Before you start — revise these

A 5-minute refresher here will save you 30 minutes of confusion below.

Mensuration — Class 10 Maths (Samacheer Kalvi)

TN State Board (Samacheer Kalvi) Class 10 Mathematics, Chapter 7. Surface areas and volumes of solids.


1. About this chapter

This chapter covers the surface area and volume of the cylinder, cone, sphere, hemisphere and frustum, plus combinations of solids and conversion of solids (volume stays the same).

2. Standard solids

SolidCurved/Lateral SATotal SAVolume
Cylinder2πrh2πr(h + r)πr²h
Coneπrlπr(l + r)⅓πr²h
Sphere4πr²4πr²(4/3)πr³
Hemisphere2πr²3πr²(2/3)πr³
  • Cone slant height: l = √(r² + h²).

3. Frustum of a cone

  • A frustum is formed when a cone is cut by a plane parallel to its base.
  • Slant height l = √(h² + (R − r)²).
  • CSA = πl(R + r); TSA = πl(R + r) + πR² + πr²; Volume = ⅓πh(R² + Rr + r²).

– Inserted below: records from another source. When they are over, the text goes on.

-- ==== Sys2Proof/Machine/Graph.lean ====
section
/-! DEFINITION. The Gaussian graph engine: objects (R56 to R60, R354, R356, R357), records (R61 to R63, R403), arrivals (R64, R65), messages
(R66 to R68), links (R358), beliefs (R74, R362), snapshots (R72, R73, R363) and freeing (R365). -/

namespace Sys2Proof.Machine

/-! Scratchpad bytes of an object. -/

def spRead (s : State) (a o n : Nat) : Nat := (s.core a).spad.readNat o n
/-- Stores of any length at a scratchpad port, block by block. -/
def spStore (s : State) (a off n v : Nat) : State :=
  ((linePieces off n (n / 64 + 2) 0).foldl (fun (r : Nat × State) q => (r.1 / 2 ^ (8 * q.2), spWrite r.2 a (off + q.1) q.2 (r.1 % 2 ^ (8 * q.2)))) (v, s)).2

/-- 32-bit values in a number, lowest first. -/
def words32 (v n : Nat) : List Nat := (List.range n).map fun i => v / 2 ^ (32 * i) % 2 ^ 32
def pack32 (l : List Nat) : Nat := l.foldr (fun x a => x % 2 ^ 32 + 2 ^ 32 * a) 0

/-! Layouts (R56, R58, R60). -/

def packedLen (d : Nat) : Nat := d + d * (d + 1) / 2
/-- Index of Λ[i][j], i ≤ j, in a packed form of dimension `d`. -/
def packedAt (d i j : Nat) : Nat := d + i * d - i * (i - 1) / 2 + (j - i)
def beliefBytes (d : Nat) : Nat := roundUp (4 * packedLen d) 64
def priorBytes (d : Nat) : Nat := roundUp (4 * packedLen d) 8
def slotBytes (d : Nat) : Nat := 8 + priorBytes d
def slotOff (d t : Nat) : Nat := 0x40 + beliefBytes d + priorBytes d + t * slotBytes d
def varExtent (d k : Nat) : Nat := roundUp (slotOff d k) 64

def facDim (dims : List Nat) : Nat := dims.foldl (fun a b => a + b) 0
def jointBytes (dims : List Nat) : Nat := roundUp (4 * packedLen (facDim dims)) 64
def lastOff (dims : List Nat) (j : Nat) : Nat := 0x40 + jointBytes dims + 4 * facDim ((dims.take j).map packedLen)
def lastBytes (dims : List Nat) : Nat := roundUp (4 * facDim (dims.map packedLen)) 64
def mirrorOff (dims : List Nat) (j : Nat) : Nat := 0x40 + jointBytes dims + lastBytes dims + facDim ((dims.take j).map beliefBytes)
def facExtent (dims : List Nat) : Nat := mirrorOff dims dims.length

/-- The dimensions of a factor's variables, from its header. -/
def facDims (s : State) (a off : Nat) : List Nat := (List.range (min 4 (spRead s a (off + 4) 1))).map fun j => spRead s a (off + 0x18 + j) 1

/-! Arithmetic. -/

abbrev f32One : Nat := 0x3F800000
abbrev f32Inf : Nat := 0x7F800000
def addF32 (x y : Nat) : Fl Nat := addF ffF32 x y
/-- `Neg` flips the sign bit. -/
def flipF32 (x : Nat) : Nat := (x + 2 ^ 31) % 2 ^ 32
def f32Bad (x : Nat) : Bool := match ffF32.decode x with | .fin s n _ => s || n == 0 | _ => true
/-- Sums element by element, with their flags. -/
def addForms : List Nat → List Nat → Fl (List Nat)
  | x :: xs, y :: ys => let (v, f) := addF32 x y; let (l, g) := addForms xs ys; (v :: l, f ||| g)
  | _, _ => ([], 0)

/-! Convergence records (R61 to R63, R403). -/

/-- The home of a record that an object of core `a` names, and its address there. -/
def recOf (a : Nat) (va : Nat) : Nat × Nat := (agentClu a * 8 + va / 2 ^ 18 % 8, va % 2 ^ 18)
def recAddr (r : Nat × Nat) : Nat := 0xF1 * 2 ^ 48 + coreIdx r.1 * 2 ^ 18 + r.2

/-- Every message of a GMU takes a place of its core's retry buffer (R155): an operation that would need more places than the buffers of the
cores `l` have waits until they are free. `t` is the state after it. -/
def gmuPlaced (t : State) (l : List Nat) : Bool := l.all fun b => decide ((t.core b).retry.length ≤ 8)

/-- The first core at whose port one of the stores (core, address, bytes) is held (R140). -/
def busyPort (s : State) (l : List (Nat × Nat × Nat)) : Option Nat := (l.find? fun q => portBusy s q.1 q.2.1 q.2.2).map fun q => q.1

/-- One indivisible update at the record's home, and the test. `bits` are set in CFLAGS. For a QCORE of 2,048 or more, or a QCH or ECH above 63, R61
gives no outcome: the messages go to the number's low 11 bits, the channel's low 6 (DESIGN CHOICE, log 57), here and in `gmuError`. -/
def recUpdate (s : State) (r : Nat × Nat) (kid : BitVec 16) (dU dI : Int) (dA : Nat) (fl : Word) (bits : Nat) : State :=
  let f o n := spRead s r.1 (r.2 + o) n
  let unset := wrapN (Int.ofNat (f 0 4) + dU) 32
  let inflight := wrapN (Int.ofNat (f 4 4) + dI) 32
  let applied := (f 8 8 + dA) % 2 ^ 64
  let cf := f 0x14 4 ||| (fl.toNat % 32 * 2 ^ 11) ||| bits
  let quiet := cf % 2 = 1 && unset = 0 && inflight = 0
  let cf := if quiet then (cf - 1) ||| 2 else cf
  let qgen := if quiet then (f 0x18 4 + 1) % 2 ^ 32 else f 0x18 4
  let s := spWrite s r.1 r.2 32
    (unset + inflight * 2 ^ 32 + applied * 2 ^ 64 + f 0x10 4 * 2 ^ 128 + cf * 2 ^ 160 + qgen * 2 ^ 192 + f 0x1C 4 * 2 ^ 224)
  if !quiet then s else
  sendMsg s r.1 (hwMsg s r.1 (f 0x10 2 % 2048) (BitVec.ofNat 6 (f 0x12 1)) 3 (BitVec.ofNat 960 (recAddr r + applied * 2 ^ 64 + qgen * 2 ^ 128)) kid
    (agentWorld s r.1))

def errBit : Nat := 8
def badPivotBit : Nat := 4

/-- A graph error message (R67). -/
def gmuError (s : State) (a : Nat) (r : Nat × Nat) (kid : BitVec 16) (cause origin slot piv fid off val : Nat) : State :=
  let pay := cause + origin * 2 ^ 8 + slot * 2 ^ 16 + piv * 2 ^ 24 + fid * 2 ^ 32 + off * 2 ^ 64 + val * 2 ^ 96 + recAddr r * 2 ^ 128
  sendMsg s a (hwMsg s a (spRead s r.1 (r.2 + 0x10) 2 % 2048) (BitVec.ofNat 6 (spRead s r.1 (r.2 + 0x13) 1)) 3 (BitVec.ofNat 960 pay) kid (agentWorld s a))

/-! Beliefs (R65, R69). -/

/-- A belief write is one update group for every publisher region that it meets (R141). -/
def beliefWrite (s : State) (a at_ n v : Nat) (resid : BitVec 32) (cvg : Nat × Nat) : State :=
  let s := s.modCore a fun o => { o with spad := o.spad.writeNat at_ n v }
  let s := { s with spPoison := s.spPoison.filter fun q => !(q.1 == a && decide (at_ / 64 ≤ q.2) && decide (q.2 < (at_ + n) / 64)) }
  (pubIdxs (s.core a) at_ n).foldl (fun (s : State) i =>
    let e := pubAt s a i
    let bs := (List.range (n / 64)).filterMap fun j =>
      let p := at_ + 64 * j
      if Pub.off e ≤ p && p < Pub.off e + Pub.len e then some ((p - Pub.off e) / 64, BitVec.allOnes 64, (s.core a).spad.readLine p) else none
    (s.modCore a fun o => { o with pubPend := o.pubPend ++ [⟨i, s.now, bs, some resid, some cvg, true⟩] }).pend (.subscriptionUpdateSend a i)) s

/-- The belief, RESID and SETTLED of a variable from its prior and its slots: `GmuArrive` from its loop onward. The answer is the state,
the change of UNSET and the flags. -/
def recompute (s : State) (a off : Nat) : State × Int × Word :=
  let d := spRead s a (off + 4) 1
  let k := spRead s a (off + 5) 1
  let n := packedLen d
  let form (o : Nat) : List Nat := words32 (spRead s a o (4 * n)) n
  let (acc, fl) := (List.range k).foldl (fun (r : Fl (List Nat)) t =>
    let (l, f) := addForms r.1 (form (off + slotOff d t + 8)); (l, r.2 ||| f)) (form (off + 0x40 + beliefBytes d), 0)
  let (diff, fl2) := addForms acc ((form (off + 0x40)).map flipF32)
  let r := diff.foldl (fun r x =>
    let y := x % 2 ^ 31
    let u := ffF32.decode r
    let v := ffF32.decode y
    if u.isNan || v.isNan then ffF32.nanBits else if u.lt v then y else r) 0
  let tau := ffF32.decode (spRead s a (off + 8) 4)
  let x := ffF32.decode r
  let settled := !x.isNan && !tau.isNan && !tau.lt x
  let vf := spRead s a (off + 6) 2
  let was := vf % 2 = 1
  let s := beliefWrite s a (off + 0x40) (beliefBytes d) (pack32 acc) (BitVec.ofNat 32 r) (recOf a (spRead s a (off + 0x10) 8))
  let s := spWrite s a (off + 0x0C) 4 r
  let s := spWrite s a (off + 6) 2 (vf / 2 * 2 + settled.toNat)
  (s, (if settled && !was then -1 else if was && !settled then 1 else 0), fl ||| fl2)

/-- GEN steps, and a slot takes it as its SEQ. -/
def stepGen (s : State) (a off slot : Nat) : State :=
  let g := (spRead s a (off + 0x18) 4 + 1) % 2 ^ 32
  spWrite (spWrite s a (off + 0x18) 4 g) a (off + slotOff (spRead s a (off + 4) 1) slot + 4) 4 g

/-! Arrivals (R64, R65). -/

def findVar (s : State) (a off : Nat) : Option GObj := (s.core a).gmu.vars.find? fun g => g.off == off
def findFac (s : State) (a off : Nat) : Option GObj := (s.core a).gmu.facs.find? fun g => g.off == off
def slotFid (s : State) (a off slot : Nat) : Nat := spRead s a (off + slotOff (spRead s a (off + 4) 1) slot) 4
def objPoison (s : State) (a off n : Nat) : Bool := s.spPoison.any fun q => q.1 == a && decide (off / 64 ≤ q.2) && decide (q.2 < (off + n + 63) / 64)

/-- The record of the factor that sent a message (R152). -/
def senderRec (m : Msg) : Nat × Nat := (agentClu (srcAgent m) * 8 + bitsOf m.tag 15 13, bitsOf m.tag 12 0 * 32)

/-- A dropped message. R67 does not say whose KID a GMU's error or quiescence message has where an arrival causes it: it has that of the graph
message, here and in `gmuApply` (DESIGN CHOICE, log 57). -/
def gmuDrop (s : State) (a : Nat) (m : Msg) (kind : Nat) : State :=
  let r := senderRec m
  let s := recUpdate s r m.kid 0 (-1) 0 0 errBit
  gmuError s a r m.kid kind 0 (bitsOf m.payload 39 32) 0xFF (bitsOf m.payload 95 64) (bitsOf m.payload 31 0) 0

/-- The decision of `GmuArrive` before `PendingPush`: a drop, or the variable. A message that waited there is past its channel's test. -/
def arrivalCheck (s : State) (a : Nat) (m : Msg) : Except Nat GObj :=
  let e := vget (s.core a).handlers m.ch.toNat 0
  let off := bitsOf m.payload 31 0
  let slot := bitsOf m.payload 39 32
  if (s.core a).gmu.late = 0 && (!Handler.valid e || !Handler.gmu e) then .error 5 else
  match findVar s a off with
  | none => .error 3
  | some g =>
    if objPoison s a off 64 then .error 6
    else if bitsOf m.payload 47 40 ≠ spRead s a (off + 4) 1 || spRead s a (off + 5) 1 ≤ slot then .error 4
    else if objPoison s a (off + slotOff (spRead s a (off + 4) 1) slot) 4 then .error 6
    else if slotFid s a off slot ≠ bitsOf m.payload 95 64 then .error 3 else .ok g

/-- What applying the message reads is poisoned: the belief, the prior and the forms of the other slots (R228). -/
def arrivalPoison (s : State) (a : Nat) (m : Msg) : Bool :=
  let off := bitsOf m.payload 31 0
  let d := spRead s a (off + 4) 1
  let n := 4 * packedLen d
  objPoison s a (off + 0x40) n || objPoison s a (off + 0x40 + beliefBytes d) n
    || (List.range (spRead s a (off + 5) 1)).any fun t => t != bitsOf m.payload 39 32 && objPoison s a (off + slotOff d t + 8) n

/-- The stores of applying it, by core, address and bytes. -/
def arrivalPorts (s : State) (a : Nat) (m : Msg) : List (Nat × Nat × Nat) :=
  let off := bitsOf m.payload 31 0
  let d := spRead s a (off + 4) 1
  let r := recOf a (spRead s a (off + 0x10) 8)
  [(a, off + slotOff d (bitsOf m.payload 39 32) + 4, 4 + 4 * packedLen d), (a, off, 64), (a, off + 0x40, beliefBytes d), (r.1, r.2, 32),
    ((senderRec m).1, (senderRec m).2, 32)]

/-- Apply a message to its variable: slot, belief, residual, then the records, the variable's first. -/
def gmuApply (s : State) (a : Nat) (m : Msg) : State :=
  let off := bitsOf m.payload 31 0
  let slot := bitsOf m.payload 39 32
  let d := spRead s a (off + 4) 1
  let n := 4 * packedLen d
  let s := spStore s a (off + slotOff d slot + 8) n (m.payload.toNat / 2 ^ 96 % 2 ^ (8 * n))
  let (s, dU, fl) := recompute (stepGen s a off slot) a off
  let r := recOf a (spRead s a (off + 0x10) 8)
  if r = senderRec m then recUpdate s r m.kid dU (-1) 1 fl 0
  else recUpdate (recUpdate s r m.kid dU 0 1 fl 0) (senderRec m) m.kid 0 (-1) 0 0 0

/-- A die runs. -/
def dieRuns (s : State) (d : Nat) : Bool := (s.die d).running && !(s.die d).stopped

/-- A GMU works: its die runs, its core's halt groups do not stop it (R223, R372), and the device is not quiesced (R231). -/
def gmuRuns (s : State) (a : Nat) : Bool := dieRuns s (agentDie a) && !(s.core a).halted && !s.quiesced

/-- A dropped arrival, with the record of a poisoned one. -/
def dropArrival (s : State) (a : Nat) (m : Msg) (kind : Nat) : State :=
  let s := gmuDrop s a m kind
  if kind = 6 then s.record 0x1B 1 7 0 m.kid m.task a 0 m.pc 0 0 else s

/-- The head of the input queue leaves it. -/
def popArrival (s : State) (a : Nat) (t : List Msg) : State :=
  s.modCore a fun o => { o with gmu := { o.gmu with inq := t, late := o.gmu.late - 1 } }

/-- A GMU operation takes effect when its ports take its stores (R140) and its messages find places (R155); until then it waits. -/
def gmuStep (s : State) (ports : List (Nat × Nat × Nat)) (homes : List Nat) (t : State) (fin : State → State) : Out :=
  match busyPort s ports with
  | some b => .next (atPort s b)
  | none => if gmuPlaced t homes then answer (fin t) else .next s

/-- GMU_ARRIVE (R65, R72): the head of the input queue; on a frozen core an arrival that passes the checks goes to the pending buffer. -/
def execGmuArrive (s : State) : Out :=
  match s.ev with
  | some (.gmuArrive a) =>
    (match (s.core a).gmu.inq with
    | [] => .next s.took
    | m :: t =>
      if !gmuRuns s a then .next s else
      let r := senderRec m
      let fin (s : State) : State := serve (if t.isEmpty then s else s.pendOnce (.gmuArrive a)) a
      let s1 := popArrival s.took a t
      let drop (kind : Nat) : Out := gmuStep s [(r.1, r.2, 32)] [r.1, a] (dropArrival s1 a m kind) fin
      match arrivalCheck s a m with
      | .error kind => drop kind
      | .ok v =>
        if (s.core a).gmu.frozen then answer (fin (s1.modCore a fun o => { o with gmu := { o.gmu with pend := o.gmu.pend ++ [m] } }))
        else if arrivalPoison s a m then drop 6
        else gmuStep s (arrivalPorts s a m) [(recOf a (spRead s a (v.off + 0x10) 8)).1, r.1] (gmuApply s1 a m) fin)
  | _ => .next s

/-! The shared checks of the group (R354). -/

/-- The first of a list of checks that fails. -/
def firstBad (l : List (Bool × BitVec 8)) : Option (BitVec 8) := (l.find? fun q => q.1).map fun q => q.2

def ownWin (s : State) (va : Word) : Bool := !isRidge s.curAgent && addrPart va / 2 ^ 48 == 0xF0
def offOf (va : Word) : Nat := addrPart va % 2 ^ 48
/-- Beyond the task's claim. -/
def pastClaim (s : State) (va : Word) (n : Nat) : Bool := decide (s.cur.claim * wayBytes < offOf va + n)
/-- A record's address that is outside the cluster-shared window, or beyond its limit. -/
def recBad (s : State) (va : Word) : Bool :=
  addrPart va / 2 ^ 48 != 0xF1 || (match resolveLocal s (curAcc s) va 32 1 .wr with | .ok _ => false | .error _ => true)

/-- Unbinds that have reached a core's GMU and wait there, each with the TIME of its arrival. -/
def unbindsAt (s : State) (a : Nat) : List Nat :=
  s.pending.filterMap fun e => match e with | .gmuUnbind r => if r.core = a then r.since else none | _ => none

4. Combination and conversion of solids

  • Combination: add the surface areas/volumes of the parts (e.g., a cone on a hemisphere).
  • Conversion: when one solid is melted and recast into another, the volume is conserved (volume before = volume after).

5. Worked examples

Example 1. Find the volume of a cylinder with r = 7 cm, h = 10 cm. (π = 22/7) V = πr²h = (22/7)(49)(10) = 1540 cm³.

Example 2. A cone has r = 3 cm, h = 4 cm. Find its slant height and CSA. l = √(3² + 4²) = 5 cm; CSA = πrl = (22/7)(3)(5) = 47.1 cm² (approx).

Example 3. A metallic sphere of radius 3 cm is melted and recast into a cylinder of radius 3 cm. Find its height. Volume conserved: (4/3)π(3)³ = π(3)²h → 36π = 9πh → h = 4 cm.

6. Common mistakes

  • Mistake: Using diameter instead of radius. Fix: All formulas use the radius (r = d/2).
  • Mistake: Forgetting the base areas in TSA of a frustum. Fix: TSA = πl(R + r) + πR² + πr².
  • Mistake: Changing the volume during conversion. Fix: Volume is conserved when a solid is melted and recast.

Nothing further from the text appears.